-- ==== Sys2Proof/Machine/Callers.lean ====
section
/-! DEFINITION. What every figure of a Caller goes through: arrival with its wait registration, launch conditions, refusal,
launch, acknowledgement, and the stop at a boundary (R112 to R133, R146 to R151). -/
namespace Sys2Proof.Machine

/-- The beat count as a die reads it (R72, R126). -/
def callerBeat (s : State) : Nat := s.beat.toNat - s.lag

/-- The die's Callers can launch: domain on, die in service or draining, and no fatal latch (R36, R485). -/
def dieRuns (s : State) (d : DieId) : Bool :=
  domOn s d && (s.fld (aTdState d) 2 0 = 2 || s.fld (aTdState d) 2 0 = 3) && !fatalLatched s

/-- The fetched figure at index `pc`. -/
def fetchedAt (q : Caller) (pc : BitVec 24) : Option (List Byte) := (q.fetched.find? fun x => x.1 = pc).map (·.2)

/-- The Caller is at its next figure: it fetches it, or it registers the wait the figure carries (R114, R138). A figure that
restarts at a page boundary has met its wait (R150). -/
def arrive (s : State) (d : DieId) (k : CallerId) : State :=
  let q := s.caller d k
  match q.ctx with
  | none => s
  | some c =>
    let cc := s.cc d k c
    match cc.pend, fetchedAt q cc.pc with
    | some e, _ => hold s d k c e
    | none, none => s.setCaller d k { q with st := .fetch, rel := false }
    | none, some f =>
      if figWaitEn f && !cc.relaunch then
        ((s.setCaller d k { q with st := .wait, rel := false }).setCc d k c { cc with waitReg := true }).send
          (.waitreg (figWaitIdx f) (figWaitThr f) c d k)
      else s.setCaller d k { q with st := .floor, rel := false }

/-- WAITCANCEL for a wait that the Caller has registered at its figure of a context (R138). -/
def cancelWait (s : State) (d : DieId) (k : CallerId) (c : CtxId) : State :=
  match (s.cc d k c).waitReg, fetchedAt (s.caller d k) (s.cc d k c).pc with
  | true, some f => s.send (.waitcancel (figWaitIdx f) d k)
  | _, _ => s

/-- A Caller's state for its context without the launch of a figure that waits for its Result, which has not launched for a
context switch (R54). -/
def unlaunched (q : Caller) (cc : CallerCtx) : CallerCtx :=
  match q.run with
  | some r =>
    if r.work = .result then
      { cc with anchor := r.pre.anchor, slip := r.pre.slip, cmpSeq := r.pre.cmpSeq, relaunch := r.pre.relaunch }
    else cc
  | none => cc

/-- The Caller takes a boundary of a context that stops: it stores its state, cancels its registered wait and becomes free
(R138, R149). -/
def takeBoundary (s : State) (d : DieId) (k : CallerId) : State :=
  let q := s.caller d k
  match q.ctx with
  | none => s
  | some c =>
    let cc := s.cc d k c
    let s₁ := cancelWait s d k c
    let s₂ := newWindow (s₁.setCc d k c { unlaunched q cc with waitReg := false }) d c
    freeHeat (s₂.setCaller d k
      { q with
        ctx := none
        st := .idle
        fetched := []
        rel := false
        stop := false
        run := none }) d k

/-- The Caller of a context holds at the first figure it has not launched for it: now, unless it is running one (R139,
R143, R220, R349). -/
def holdLater (s : State) (d : DieId) (k : CallerId) (c : CtxId) (e : Fin 16) : State :=
  if (s.caller d k).ctx = some c && (s.caller d k).run.isSome then s.setCc d k c { s.cc d k c with pend := some e }
  else hold s d k c e

/-- After a boundary: the Caller stops, holds after a mirror-compare halt (R384), or goes on to its next figure. -/
def settle (s : State) (d : DieId) (k : CallerId) : State :=
  let q := s.caller d k
  match q.ctx with
  | none => s
  | some c =>
    if (s.cc d k c).pend.isSome then arrive s d k
    else if q.stop then takeBoundary s d k
    else if mcHalted s then hold s d k c 0
    else arrive s d k

/-- The figure whose launch conditions all hold (R127): the Caller is at a fetched figure, its predecessor is acknowledged,
its wait is released, and the floor has come. A figure that restarts has no new floor (R150). -/
def canLaunch (s : State) (d : DieId) (k : CallerId) : Option (CtxId × List Byte) :=
  let q := s.caller d k
  match q.ctx with
  | none => none
  | some c =>
    let cc := s.cc d k c
    match fetchedAt q cc.pc with
    | none => none
    | some f =>
      if dieRuns s d && q.run.isNone && !q.stop && !cc.halted && !cc.held && (q.st = .floor || q.st = .wait) &&
          (cc.relaunch || !figWaitEn f || q.rel) && (cc.relaunch || cc.anchor.toNat + figOffset f ≤ callerBeat s)
        then some (c, f) else none

/-! ### Slip (R129) -/

def satCount (x : Nat) : Nat := min (x + 1) 1023

/-- The slip counters after a launch at `now` of a figure with floor `floor`: the cause is the condition met last, in the
order ACK, FETCH, WAIT where two are met last together. -/
def slipAfter (v : Slip) (q : Caller) (wait : Bool) (now floor : Nat) : Slip :=
  let slip := now - floor
  let v₁ : Slip :=
    { v with
      last := min slip (2 ^ 32 - 1)
      max := max v.max (min slip (2 ^ 32 - 1))
      sum := min (v.sum + slip) (2 ^ 32 - 1) }
  let a := q.ackBeat.toNat
  let f := q.fetchBeat.toNat
  let w := if wait then q.relBeat.toNat else 0
  if slip = 0 then { v₁ with floor := satCount v₁.floor }
  else if f ≤ a ∧ w ≤ a then { v₁ with ack := satCount v₁.ack }
  else if w ≤ f then { v₁ with fetch := satCount v₁.fetch }
  else { v₁ with wait := satCount v₁.wait }

/-- A context's slip counters on a Caller before the present beat counted in them, and what the beat has counted (R12). -/
def State.slipBeat (s : State) (d : DieId) (k : CallerId) (c : CtxId) : Slip × Slip :=
  (SMap.get (fun _ => none) s.now.slips (cctxNo d k c)).getD ((s.cc d k c).slip, {})

/-- The present beat counts a launch in the slip counters (R12). -/
def logSlip (s : State) (d : DieId) (k : CallerId) (c : CtxId) (count : Slip → Slip) : State :=
  let b := s.slipBeat d k c
  { s with now := { s.now with slips := SMap.set (fun _ => none) s.now.slips (cctxNo d k c) (some (b.1, count b.2)) } }

/-! ### Launch -/

/-- What every launch does: anchor, slip, heat class, counters, reel and progress (R100, R126, R128, R129, R133, R525, R530,
R535). The figure becomes the Caller's running one, with nothing left to do. -/
def startFigure (s : State) (d : DieId) (k : CallerId) (c : CtxId) (f : List Byte) : State :=
  let q := s.caller d k
  let cc := s.cc d k c
  let now := callerBeat s
  let r : Running :=
    { fig := f
      ctx := c
      win := ctxWindow s d c
      launch := s.beat
      step := s.rd64 (aHubCtxstep0 c)
      work := .done
      cmp := cc.cmpSeq
      pc := cc.pc
      newPc := cc.pc + 1
      pre := { anchor := cc.anchor, slip := cc.slip, cmpSeq := cc.cmpSeq, relaunch := cc.relaunch } }
  let cc₁ : CallerCtx :=
    { cc with
      anchor := if figReanchor f && !cc.relaunch then BitVec.ofNat 64 now else cc.anchor
      slip := if cc.relaunch then cc.slip else slipAfter cc.slip q (figWaitEn f) now (cc.anchor.toNat + figOffset f)
      cmpSeq := if figCmp f then cc.cmpSeq + 1 else cc.cmpSeq
      waitReg := false
      relaunch := false }
  let count (v : Slip) : Slip := slipAfter v q (figWaitEn f) now (cc.anchor.toNat + figOffset f)
  let s₁ := (newInterval (if cc.relaunch then s else logSlip s d k c count) d k c f cc.pc).setCc d k c cc₁
  let s₂ := s₁.setCaller d k { q with st := .running, run := some r, rel := false }
  progress (reelEvent (setHeat s₂ d k (figHeat f)) d recIssue k c cc.pc.toNat (figOp f) (figLayer f) (figOperator f)) d k

/-- The running figure changes. -/
def setRun (s : State) (d : DieId) (k : CallerId) (r : Running) : State :=
  s.setCaller d k { s.caller d k with run := some r }

/-- A launch command for class `op`: nothing where no figure can launch, a refusal where the figure fails R116, nothing
where the figure is of another class, and otherwise `go`. -/
def launch (s : State) (d : DieId) (k : CallerId) (op : Nat) (go : CtxId → List Byte → State) : State :=
  match canLaunch s d k with
  | none => s
  | some (c, f) =>
    match checkFigure f c with
    | some e => refuseFigure s d k c e
    | none => if figOp f = op then go c f else s

/-- The 64 bytes of the descriptor DP0 names, read at launch through the Caller-fetch class (R118): its address must lie in
the window, and a poisoned word fails the figure (R87, R88). -/
def readDesc (s : State) (d : DieId) (k : CallerId) (c : CtxId) (f : List Byte) : State × Option (List Byte) :=
  let a := figDp f 0
  let (s₁, ok) := sramAccess s d k c (ctxWindow s d c) masterFetch [(a, 64)]
  (s₁, if ok then some (s₁.bytes (sramPa d a) 64) else none)

/-- A refusal under R68: MODE_REJ and FIGERR 6. -/
def modeReject (s : State) (d : DieId) (k : CallerId) (c : CtxId) (f : List Byte) : State :=
  refuseFigure (numStat s d k c (figLayer f) (figOperator f) nfModeRej) d k c 6

/-- HUB_DETTAINT marks a context that launches a figure whose results can vary (R398). -/
def taint (s : State) (c : CtxId) : State :=
  if c.val < 32 then s.flag aHubDettaint0 c.val else s.flag aHubDettaint1 (c.val - 32)

/-! ### Acknowledgement -/

/-- The signal of an acknowledged figure: to the hub, or to the hub of module SIG_MOD (R117, R137, R143). -/
def sendSignal (s : State) (d : DieId) (k : CallerId) (c : CtxId) (f : List Byte) : State :=
  if !figSigEn f then s
  else if figSigRmt f && (figSigMod f).val ≠ ownModule s then
    xrequest s (figSigMod f)
      { kind := 0x03, m := Fin.ofNat 8 (ownModule s), tag := 0, addr := BitVec.ofNat 48 (figSigIdx f).val,
        inc := figSigInc f, ctx := BitVec.ofNat 8 c.val } (.signal d k c)
  else s.send (.signal (figSigIdx f) (figSigInc f) c d k)

/-- Identity of the running figure's hash (R382). -/
def cmpId (d : DieId) (k : CallerId) (r : Running) : HashId where
  ctx := r.ctx
  die := d
  caller := k
  step := r.step.truncate 16
  cmpSeq := r.cmp

/-- The hash goes to the compare table (R381, R384). -/
def submitHash (s : State) (d : DieId) (k : CallerId) (r : Running) (h : BitVec 64) : State :=
  mcSubmit s
    { id := cmpId d k r, pc := r.pc, layer := BitVec.ofNat 16 (figLayer r.fig), operator := BitVec.ofNat 16 (figOperator r.fig),
      hash := h }

/-- A CMP figure is hashed while mirror-compare runs (R380, R381). -/
def hashed (s : State) (r : Running) : Bool := figCmp r.fig && mcEnabled s

/-- The acknowledgement of the running figure: counters, reel, progress, signal and hash, then the Caller moves to the
figure's next PC, where prefetched figures stay only if that is the next in order (R112, R114, R117). -/
def ackFigure (s : State) (d : DieId) (k : CallerId) (r : Running) (mu vu : Nat) (h : Option (BitVec 64)) : State :=
  let s₁ := figCount (figCount s d k r.ctx cntMu mu) d k r.ctx cntVu vu
  let s₂ := reelEvent s₁ d recComplete k r.ctx r.pc.toNat (figOp r.fig) (figLayer r.fig) (figOperator r.fig)
  let s₃ := sendSignal (progress s₂ d k) d k r.ctx r.fig
  let s₄ := match h with | some v => submitHash s₃ d k r v | none => s₃
  let s₅ := { s₄ with remotes := s₄.remotes.filter fun m => m.what ≠ RemoteWhat.anchor d k r.ctx }
  let s₆ := newWindow (s₅.setCc d k r.ctx { s₅.cc d k r.ctx with pc := r.newPc, xfer := none, xlf := none }) d r.ctx
  let q := s₆.caller d k
  settle (s₆.setCaller d k
    { q with
      run := none
      ackBeat := BitVec.ofNat 64 (callerBeat s)
      fetched := if r.newPc = r.pc + 1 then q.fetched.filter fun x => x.1 ≠ r.pc else [] }) d k

/-- A figure that is acknowledged at its launch (WAIT, SIGNAL). -/
def ackAtLaunch (s : State) (d : DieId) (k : CallerId) : State :=
  match (s.caller d k).run with
  | none => s
  | some r => ackFigure s d k r 0 0 none

/-- The figure ends with the link-down error (R343, R349): not acknowledged, and its Caller holds at it. -/
def linkDownHold (s : State) (d : DieId) (k : CallerId) (c : CtxId) (port : Nat) : State :=
  (hold s d k c 0).report (contained d.val 0x06 2 port port)

end Sys2Proof.Machine
end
***
REQUIRED ACTION
Copy verbatim, from the listing above, each line from the one containing "win := ctxWindow s d c" down to the one containing "some (c, f) =>", inclusive.

COMPLETED TASK
      win := ctxWindow s d c
      launch := s.beat
      step := s.rd64 (aHubCtxstep0 c)
      work := .done
      cmp := cc.cmpSeq
      pc := cc.pc
      newPc := cc.pc + 1
      pre := { anchor := cc.anchor, slip := cc.slip, cmpSeq := cc.cmpSeq, relaunch := cc.relaunch } }
  let cc₁ : CallerCtx :=
    { cc with
      anchor := if figReanchor f && !cc.relaunch then BitVec.ofNat 64 now else cc.anchor
      slip := if cc.relaunch then cc.slip else slipAfter cc.slip q (figWaitEn f) now (cc.anchor.toNat + figOffset f)
      cmpSeq := if figCmp f then cc.cmpSeq + 1 else cc.cmpSeq
      waitReg := false
      relaunch := false }
  let count (v : Slip) : Slip := slipAfter v q (figWaitEn f) now (cc.anchor.toNat + figOffset f)
  let s₁ := (newInterval (if cc.relaunch then s else logSlip s d k c count) d k c f cc.pc).setCc d k c cc₁
  let s₂ := s₁.setCaller d k { q with st := .running, run := some r, rel := false }
  progress (reelEvent (setHeat s₂ d k (figHeat f)) d recIssue k c cc.pc.toNat (figOp f) (figLayer f) (figOperator f)) d k

/-- The running figure changes. -/
def setRun (s : State) (d : DieId) (k : CallerId) (r : Running) : State :=
  s.setCaller d k { s.caller d k with run := some r }

/-- A launch command for class `op`: nothing where no figure can launch, a refusal where the figure fails R116, nothing
where the figure is of another class, and otherwise `go`. -/
def launch (s : State) (d : DieId) (k : CallerId) (op : Nat) (go : CtxId → List Byte → State) : State :=
  match canLaunch s d k with
  | none => s
  | some (c, f) =>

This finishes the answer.